Assigned task: From the listing below, extract every line in which the word "range" appears.

-- Provided information follows --

-- ==== Sys2Proof/WellFormed.lean ====
section
/-! DEFINITION. The checks on syntax and parameters: the two fields of a command word (30_encoding.md R90 to R92) and the range
of the capacities (00_scope.md R10). -/

namespace Sys2Proof

/-- The opcode is one of the eight of R91. -/
def CmdFields.opcodeOk (f : CmdFields) : Bool := decide (1 ≤ f.opcode.toNat ∧ f.opcode.toNat ≤ 8)

/-- Bits 31:4 are zero (R90). -/
def CmdFields.zeroOk (f : CmdFields) : Bool := f.zero == 0#28

/-- A legal command word (R92): both checks. -/
def CmdFields.wf (f : CmdFields) : Bool := f.opcodeOk && f.zeroOk

/-- The opcode of R91. -/
def Instr.opcode : Instr → BitVec 4
  | .hufEnc => 0x1#4
  | .hufDec => 0x2#4
  | .lzEnc => 0x3#4
  | .lzDec => 0x4#4
  | .packBits => 0x5#4
  | .unpackBits => 0x6#4
  | .packTok => 0x7#4
  | .unpackTok => 0x8#4

/-- The fields of an instruction's command word (R90). -/
def Instr.fields (i : Instr) : CmdFields := { opcode := i.opcode, zero := 0#28 }

/-- An instruction is well formed when its command word is legal; it has no operand field that could be out of range (R93). -/
def Instr.wf (i : Instr) : Bool := i.fields.wf

/-- A capacity is an integer with `1 <= value <= 2^32 - 1` (R10). -/
def Config.capOk (c : Nat) : Bool := decide (1 ≤ c ∧ c ≤ 2 ^ 32 - 1)

/-- Every capacity is in the range of R10. -/
def Config.Params.wf (p : Config.Params) : Bool :=
  Config.capOk p.nMax && Config.capOk p.kMax && Config.capOk p.bMax && Config.capOk p.yMax && Config.capOk p.tMax

end Sys2Proof
end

-- Provided information concluded --

Final answer:
/-! DEFINITION. The checks on syntax and parameters: the two fields of a command word (30_encoding.md R90 to R92) and the range
/-- An instruction is well formed when its command word is legal; it has no operand field that could be out of range (R93). -/
/-- Every capacity is in the range of R10. -/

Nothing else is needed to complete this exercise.